What I do have is a folder containing images such as cat_01.jpg, cat_02.jpg, dog_01.jpg, dog_02.jpg, dog_03.jpg, fish_01.jpg, ..., tiger_03.jpg, zebra_01.jpg and zebra_02.jpg. I also have a successful program to read them in, parse a portion of each file name into a labels array, and the corresponding image data into my data array, so that I end up with something like:

>>> labels
array(['cat', 'cat', 'dog',  ..., 'tiger', 'zebra', 'zebra' ])
>>> type( data )
<class 'numpy.ndarray'>
>>> data[0][0][0]
array([78, 88, 98])

That makes sense - in each sample at (column, row), data[ sample ][ row ][ column ] represents an (R,G,B) data point.

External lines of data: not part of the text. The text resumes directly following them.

/-! ### Emission (R23, R50 to R56) -/

/-- FLAGS.COMMIT and COMMIT_TAG of the frame of the cycle of ring `r` that starts at `c` (R62, R117): from two pacing cycles before A to A;
CONFIRM only once a standby has acknowledged the decision (R380). -/
def commitFlag (s : State) (c : Nat) : Nat × Nat :=
  match s.com.tell with
  | some (tag, a, tp, confirm) => if a ≤ c + 2 * tp ∧ c < a then
      (if confirm && s.pair.confirmWait.isSome then (0, 0) else (if confirm then 1 else 2, tag)) else (0, 0)
  | none => (0, 0)

/-- FLAGS.HUDDLE, HUDDLE_TARGET and HUDDLE_CYCLE of a frame of ring `r` in PLAY (Table 02-9). -/
def huddleFlag (s : State) (r : Nat) : Nat × Nat × Nat :=
  let h := s.hud
  if bit h.mask r && decide (s.now < h.cstar) then
    (match h.decided with | 0 => if h.active then 1 else 0 | 1 => 2 | _ => 3, h.targets.getD r 0, h.hr.getD r 0)
  else (0, 0, 0)

/-- WHISTLE of the frame of the cycle in progress on ring `r`: the next whistle, of the new schedule where a confirmed huddle switches
there (R45, R52). -/
def nextWhistle (s : State) (r : Nat) : Nat :=
  let q := s.ring r
  let next := q.tw + q.tc
  let c := next - s.woff r
  if bit s.hud.mask r && decide (s.hud.decided = 1 ∧ s.hud.cstar = c) then c + s.nat Ob.Sched.WHISTLE_OFFSET r (s.hud.targets.getD r 0) else next

/-- The bytes of a worker slot as the head sends it (Tables 03-4, 03-5); the worker's own region leaves as zeros (assumption log 170). -/
def slotBytes (d : DownSlot) : List Byte := leBytes 4 (downHeader d) ++ d.cmd ++ d.safety ++ List.replicate (4 + d.up) 0

/-- The bytes of a service slot as the head sends it (Table 03-9). -/
def svcBytes (v : SvcSlot) : List Byte :=
  leBytes 1 v.typ ++ leBytes 1 v.dest ++ leBytes 1 v.tag ++ leBytes 1 v.frag ++ leBytes 1 v.fragCount ++ leBytes 1 v.len ++ leBytes 2 0 ++
  leBytes 4 v.applyCycle ++ leBytes 4 0 ++ v.payload.take 112 ++ List.replicate (112 - v.payload.length) 0

/-- The Sahx header of a frame as the head sends it (Table 03-2): VERSION 0x01, ATTENDANCE clear. -/
def headerOut (f : RallyFrame) : List Byte :=
  leBytes 1 1 ++ leBytes 1 (f.huddleTarget * 8 + f.sched) ++ leBytes 2 f.flags ++ leBytes 4 f.cycle ++ leBytes 8 f.whistle ++ leBytes 2 f.length ++
  leBytes 1 f.commitTag ++ leBytes 1 f.sender ++ leBytes 4 f.huddleCycle ++ leBytes 8 0

/-- The bytes of a frame from Sahx offset 0 to the end of its last service slot. -/
def sahxBytes (f : RallyFrame) : List Byte := headerOut f ++ f.slots.flatMap slotBytes ++ f.svc.flatMap svcBytes

/-- The bytes of a rally frame from its destination address to its frame check sequence (Table 03-1). -/
def wireBytes (s : State) (f : RallyFrame) : List Byte :=
  let e := s.nat Ob.Ring.ETHERTYPE f.ring
  let b := (beBytes 6 (0x035341485800 + f.ring)) ++ beBytes 6 (Config.ringPort f.ring % 2 ^ 48) ++ beBytes 2 e ++ sahxBytes f
  b ++ leBytes 4 (crc32 b)

/-- A frame sent on a ring in the cycle whose whistle is `w`: kept until the next, its stamps of the frame before it becoming those of REF_CYCLE (R85). -/
def sendFrame (s : State) (r w : Nat) (f : RallyFrame) : State :=
  let echo (q : RingRt) : Option Nat := match q.tx with | some g => if g.whistle = w then some (g.cycle % 256) else none | none => none
  (s.modRing r fun q => { q with tx := some f, txAt := s.now, echo := echo q, stamp := q.stampNew, stampNew := none, returned := false,
                                 half := !q.half, rx0 := if q.half then [] else q.rx0, rx1 := if q.half then q.rx1 else [] }).emit (.frame f (wireBytes s f))

/-- The worker slots of a frame; the QSTOP_REQ of a worker ends with the first frame that sets CLEAR_FAULT for it (R35). -/
def emitSlots (s : State) (r sc n : Nat) (valid : Bool) : List DownSlot × State :=
  let l := (List.range (s.nWorkers r)).map fun i => workerSlot s r sc (i + 1) n valid
  (l, forList l (fun d s => if d.clearFault then s.modWk r d.pos fun w => { w with qstop := false } else s) s)

/-- The ring runs split (R381). -/
def isSplit (s : State) (r : Nat) : Bool := decide (s.get Ob.PairX.SPLIT_STATE 0 0 r = 1)

/-- Position `p` belongs to the half of a split ring that this unit serves (R381); on a whole ring every position does. -/
def ownHalf (s : State) (r p : Nat) : Bool :=
  !isSplit s r || (decide (p ≤ s.nat Ob.PairX.SPLIT_AT 0 0 r) != s.flag Ob.PairC.UNIT_END)

/-- The rally frame of the cycle in progress leaves on a ring in PLAY (R23, Tables 03-1 to 03-5). -/
def emitPlay (s : State) (r : Nat) : State :=
  let q := s.ring r
  let sc := s.sched r
  let (cf, tag) := commitFlag s (q.tw - s.woff r)
  let (hf, target, hc) := huddleFlag s r
  let (slots, s) := emitSlots s r sc q.cycle true
  let (svc, s) := serviceSlot s r q.cycle
  let s := if hf = 1 then s.modHud fun h => { h with announcedAt := if h.announcedAt = 0 then s.now else h.announcedAt } else s
  sendFrame s r q.tw { ring := r, sched := sc, huddleTarget := target, flags := flagsWord r cf hf (isSplit s r) false, cycle := q.cycle,
                       whistle := nextWhistle s r, length := sahxLength s r sc, commitTag := tag, sender := senderByte s r, huddleCycle := hc,
                       slots := slots, svc := [svc] }

/-! ### A returned frame -/

/-- The Sahx header of a frame as returned (Table 03-2): FLAGS, CYCLE, LENGTH, ATTENDANCE. -/
structure RxHeader where
  flags : Nat
  cycle : Nat
  length : Nat
  attendance : Nat
deriving DecidableEq, Repr

/-- The header of a returned frame given from Sahx offset 0. -/
def rxHeader (b : List Byte) : RxHeader := { flags := leAt b 2 2, cycle := leAt b 4 4, length := leAt b 16 2, attendance := leAt b 24 8 }

/-- A returned frame may be read (R36, R57, R58): LENGTH, FCS (`fcs`: 0 correct, 1 stomped, 2 a fresh error), CYCLE. The counters of Table 03-17
are kept. -/
def rxValid (s : State) (r fcs : Nat) (b : List Byte) : State × Bool :=
  let h := rxHeader b
  let lenOk := decide (160 ≤ h.length ∧ h.length ≤ 9216 ∧ h.length = b.length)
  let s := if fcs = 1 then s.count Ob.Ring.FCS_FWD r else if fcs = 0 then s else s.count Ob.Ring.FCS_ERR r
  let s := if lenOk then s else s.count Ob.Ring.LENGTH_ERR r
  let cycOk := match (s.ring r).tx with | some f => decide (h.cycle = f.cycle) | none => false
  (s, lenOk && decide (fcs = 0) && cycOk)

/-- The half of the receive buffer that takes the frame in flight. -/
def rxHalf (q : RingRt) : List Byte := if q.half then q.rx1 else q.rx0

/-- Bytes that land at Sahx offset `o` in the half of the receive buffer in use; none is written beyond its 9 216 bytes (R58). -/
def rxStore (s : State) (r o : Nat) (b : List Byte) : State :=
  s.modRing r fun q =>
    let h := rxHalf q
    let n := (h.take o ++ List.replicate (o - h.length) 0 ++ b ++ h.drop (o + b.length)).take 9216
    if q.half then { q with rx1 := n } else { q with rx0 := n }

/-- Up header of position `p` in a returned frame under schedule `sc` (Tables 03-4, 03-6). -/
def rxUp (s : State) (r sc p : Nat) (b : List Byte) : Nat := leAt b (s.slotStart r sc p + 12 + (s.workerSize r sc p).1) 4

/-- Safety answer of position `p` in a returned frame. -/
def rxSafety (s : State) (r sc p : Nat) (b : List Byte) : List Byte := slice b (s.slotStart r sc p + 4 + (s.workerSize r sc p).1) 8

/-- Sample data of position `p` in a returned frame. -/
def rxData (s : State) (r sc p : Nat) (b : List Byte) : List Byte :=
  let w := s.workerSize r sc p
  slice b (s.slotStart r sc p + 16 + w.1) w.2

/-- The service slot of a returned play frame. -/
def rxService (b : List Byte) : SvcSlot := svcOf (slice b (b.length - 128) 128)

end Sys2Proof.Machine
end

I want to specify a search label such as 'dog', and (conceptually) use it to generate two "sub-lists" - the first containing all the (identical) matching labels in the labels list, and the other containing the associated image data from data. But rather than lists, I need to retain the original data format, in this case numpy arrays (but if there is a more general, data-insensitive approach, I'd love to know about it) . How can I do this?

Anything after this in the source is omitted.